* Source data
/-- A short ALERT_N pulse with write CRC on: every kept WR of the DIMM is to be re-issued, oldest first, before any other column command to it (R270); one replayed three times is lost. -/
def crcAlertOp (ct : Ctl) (u : Units) (c s dimm : Nat) : Units :=
  let u := addSat u F.DDR5_n_CRC_alerts c 0 1
  let x := subOf u c s
  let mine := fun (a : DAcc) => dimmOf u c (lineRank u a.line) == dimm
  let spent := fun (a : DAcc) => mine a && decide (3 ≤ tabGet x.crcTries a.line)
  let lost := x.crcHeld.filter spent
  let again := x.crcHeld.filter fun a => mine a && !spent a
  let x := { x with
    crcHeld := (x.crcHeld.filter fun a => !spent a).map fun a => if mine a then { a with replay := true } else a,
    crcTries := again.foldl (fun t a => tabPut t a.line (tabGet t a.line + 1)) x.crcTries }
  let u := addSat (setSub u c s x) F.DDR5_n_CRC_replays c 0 again.length
  lost.foldl (fun u a => crcLost ct u c a) u

/-! ### Retraining (R264 to R266) -/

/-- Key of a device. -/
def oscKey (s rank dev : Nat) : Nat := (s * 16 + rank) * 16 + dev

/-- Run time of the oscillator in controller cycles: the largest multiple of 16 nCK that fits in 80 ns. -/
def oscRun (u : Units) (c : Nat) : Nat := 80 * 1000000 / tCkFs u c / 16 * 8

/-- A word of a DDR5 channel's trim groups, by its offset in the channel (Table 8-6). -/
def dramTrim (c off : Nat) : Nat := 0x400000 + c * 0x10000 + off

/-- Where the trim groups hold a device's write offset, its capture point, c₀ and the last c (R275). The spec gives the groups, not the places in them: DESIGN CHOICE, log entry 104. -/
def trimWrite (c key : Nat) : Nat := dramTrim c (0x9400 + 4 * key)
/-- See `trimWrite`. -/
def trimRead (c key : Nat) : Nat := dramTrim c (0xA000 + 4 * key)
/-- See `trimWrite`. -/
def trimBase (c key : Nat) : Nat := dramTrim c (0xB000 + 8 * key)
/-- See `trimWrite`. -/
def trimLast (c key : Nat) : Nat := dramTrim c (0xB004 + 8 * key)

/-- The write offset in force of a device, a of R265, in delay steps. -/
def offsetNow (u : Units) (c key : Nat) : Int := (trimRaw u (trimWrite c key)).toInt

/-- The write offset that training found, b of R265. -/
def offsetBase (u : Units) (c key : Nat) : Int :=
  (((ddr u c).bases.find? fun e => e.1 == key).map fun e => e.2).getD (Config.trimWord (trimWrite c key)).toInt

/-- A device's write drift, a − b. -/
def driftOf (u : Units) (c key : Nat) : Int := offsetNow u c key - offsetBase u c key

/-- Blackout of a rank for its oscillator (Table 8-3): PREab, the start on every device after tRP, the run; then the counts are read by MRR of mode registers 46 and 47. -/
def oscRetrainOp (u : Units) (c s rank : Nat) : Units :=
  let len := tRp u c + oscRun u c
  let u := blackoutOp u c s rank len [{ at_ := tRp u c, code := 14 }]
  let u := layMrr u c s rank [46, 47] ((subOf u c s).cyc + 1)
  addSat u F.DDR5_n_OSC_u_r_runs c (s * 8 + rank) 1

/-- Nearest whole number of n ÷ d, halves upward. -/
def roundDiv (n : Int) (d : Nat) : Int := (2 * n + d) / (2 * d)

/-- The device of a rank whose offset lies farthest from its trained one. -/
def worstDevice (u : Units) (c s rank : Nat) : Nat :=
  (List.range 10).foldl (fun b k => if (driftOf u c (oscKey s rank b)).natAbs < (driftOf u c (oscKey s rank k)).natAbs then k else b) 0

/-- Signed value in a field of 8 bits. -/
def signed8 (x : Int) : Nat := (x % 256).toNat

/-- DDR5_n_OSC_u_r shows the device with the largest drift of its rank. -/
def showDrift (u : Units) (c s rank : Nat) : Units :=
  let k := worstDevice u c s rank
  let u := putF u F.DDR5_n_OSC_u_r_drift c (s * 8 + rank) (signed8 (driftOf u c (oscKey s rank k)))
  putF u F.DDR5_n_OSC_u_r_device c (s * 8 + rank) k

/-- A device's oscillator count has been read (R265, R266). -/
def oscResultOp (u : Units) (c s rank dev cnt : Nat) : Units :=
  if cnt = 0 then flag u F.DDR5_n_PHY_ERR_osc_zero c
  else
    let key := oscKey s rank dev
    let b := offsetBase u c key
    let a := offsetNow u c key
    let target := roundDiv (b * ((trimRaw u (trimBase c key)).toNat : Int)) cnt
    let want := if a < target then min target (a + 2) else max target (a - 2)
    let (lo, hi) := Config.oscRange (c * 1024 + key)
    let new := max lo (min hi want)
    let limit := max 1 (getF u F.DDR5_n_RETRAIN_limit c)
    let u := putTrim (putTrim u (trimLast c key) (BitVec.ofNat 32 cnt)) (trimWrite c key) (BitVec.ofInt 32 new)
    let u := showDrift u c s rank
    if new ≠ want ∨ ((new - b).natAbs ≥ limit ∧ (a - b).natAbs < limit) then
      let u := ddrEvent (flag u F.DDR5_n_PHY_ERR_drift c) c
      notice u 4 (c * 2 ^ 8 + (s + rank * 2) * 2 ^ 24 + dev * 2 ^ 32)
    else u

/-! ### What training finds (R260, R267) -/

/-- The first eye that misses its criterion (Table 8-1): steps 8 to 10. -/
def narrowEye (u : Units) (c : Nat) (eyes : List EyeFound) : Option EyeFound :=
  eyes.find? fun e =>
    8 ≤ e.step && e.step ≤ 10 &&
      (decide (e.width < (if e.step = 8 then getF u F.DDR5_n_PHY_CFG_rd_min c else getF u F.DDR5_n_PHY_CFG_wr_min c)) || decide (e.vref < getF u F.DDR5_n_PHY_CFG_vref_min c))

/-- A setting found lies in the trim groups of a DDR5 channel. -/
def isDramTrim (off : Nat) : Bool := 0x9000 ≤ off && off < 0x10000 && off % 4 == 0

/-- The count of step 11 of a device is zero. -/
def zeroBase (trims : List (Nat × Word)) : Bool := trims.any fun x => 0xB000 ≤ x.1 && x.1 < 0xC000 && x.1 % 8 == 0 && x.2 == 0

/-- What makes a training of a DDR5 channel fail although every step has run: an eye below its criterion (NARROW), or a zero count in step 11 (OSC_ZERO): step, result and place. -/
def trainMiss (u : Units) (c : Nat) (eyes : List EyeFound) (trims : List (Nat × Word)) : Option (Nat × Nat × Nat) :=
  match narrowEye u c eyes with
  | some e => some (e.step, 3, e.place)
  | none => if zeroBase trims then some (11, 5, 0) else none

/-- The settings that training found come into force: the trim words, with them the write offsets as new baselines; every rank's drift is what the two give. -/
def storeTrims (u : Units) (c : Nat) (trims : List (Nat × Word)) : Units :=
  let l := trims.filter fun x => isDramTrim x.1
  let u := l.foldl (fun u x => putTrim u (dramTrim c x.1) x.2) u
  let found := (l.filter fun x => 0x9400 ≤ x.1 && x.1 < 0x9C00).map fun x => ((x.1 - 0x9400) / 4, x.2.toInt)
  let d := ddr u c
  let clear := fun (x : Sub) => { x with tracked := [] }
  let u := setDdr u c { d with sub0 := clear d.sub0, sub1 := clear d.sub1, bases := found ++ d.bases.filter fun e => !found.any fun y => y.1 == e.1 }
  [0, 1].foldl (fun u s => (ranksOf u).foldl (fun u r => putF (putF u F.DDR5_n_OSC_u_r_drift c (s * 8 + r) 0) F.DDR5_n_OSC_u_r_device c (s * 8 + r) 0) u) u

/-! ### Patch table (R247, R248) -/

/-- Line number of a location: rank, bank index, row and burst (the column divided by 16). -/
def lineAt (u : Units) (s rank bank row burst : Nat) : Nat :=
  ((row * 2 ^ rkLog u + rank) * 512 + bank * 16 + s * 8 + burst / 16) * 16 + burst % 16

/-- The line as the subchannel would answer it now: the newest queued write, else DRAM. -/
def lineNow (u : Units) (c line : Nat) : BitVec 512 := (queuedWrite (subOf u c (lineSub line)) line).getD (storedDram u c line)

/-- The patch record of a DRAM line (Table 13-6). -/
def dramRecord (u : Units) (c line : Nat) : Nat :=
  c * 2 + lineSub line * 2 ^ 5 + lineRank u line * 2 ^ 6 + lineBank line * 2 ^ 10 + lineCol line / 16 * 2 ^ 15 + lineRow u line * 2 ^ 22

/-- Put a patch entry into its table, and its record at the end of the order of R419. -/
def putPatch (u : Units) (c : Nat) (p : Patch) : Units :=
  let x := subOf u c (lineSub p.line)
  { setSub u c (lineSub p.line) { x with patches := x.patches ++ [p] } with patchLog := u.patchLog ++ [dramRecord u c p.line] }

/-- The queued writes of a location issue now (R248 step 2), oldest first. -/
def issueWrites (u : Units) (c line : Nat) : Units :=
  let s := lineSub line
  let x := subOf u c s
  let u := setSub u c s { x with held := x.held.filter fun a => a.line != line }
  let late : List DAcc := x.held.map fun a => { a with seq := x.seq }
  ((x.wq ++ late).filter fun a => a.line == line).foldl (fun u a => issueColumn u c s a) u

* Exercise details
Where a line in the listing above holds the string "some", include it in your count, and answer with the number alone.

* Response to the task
2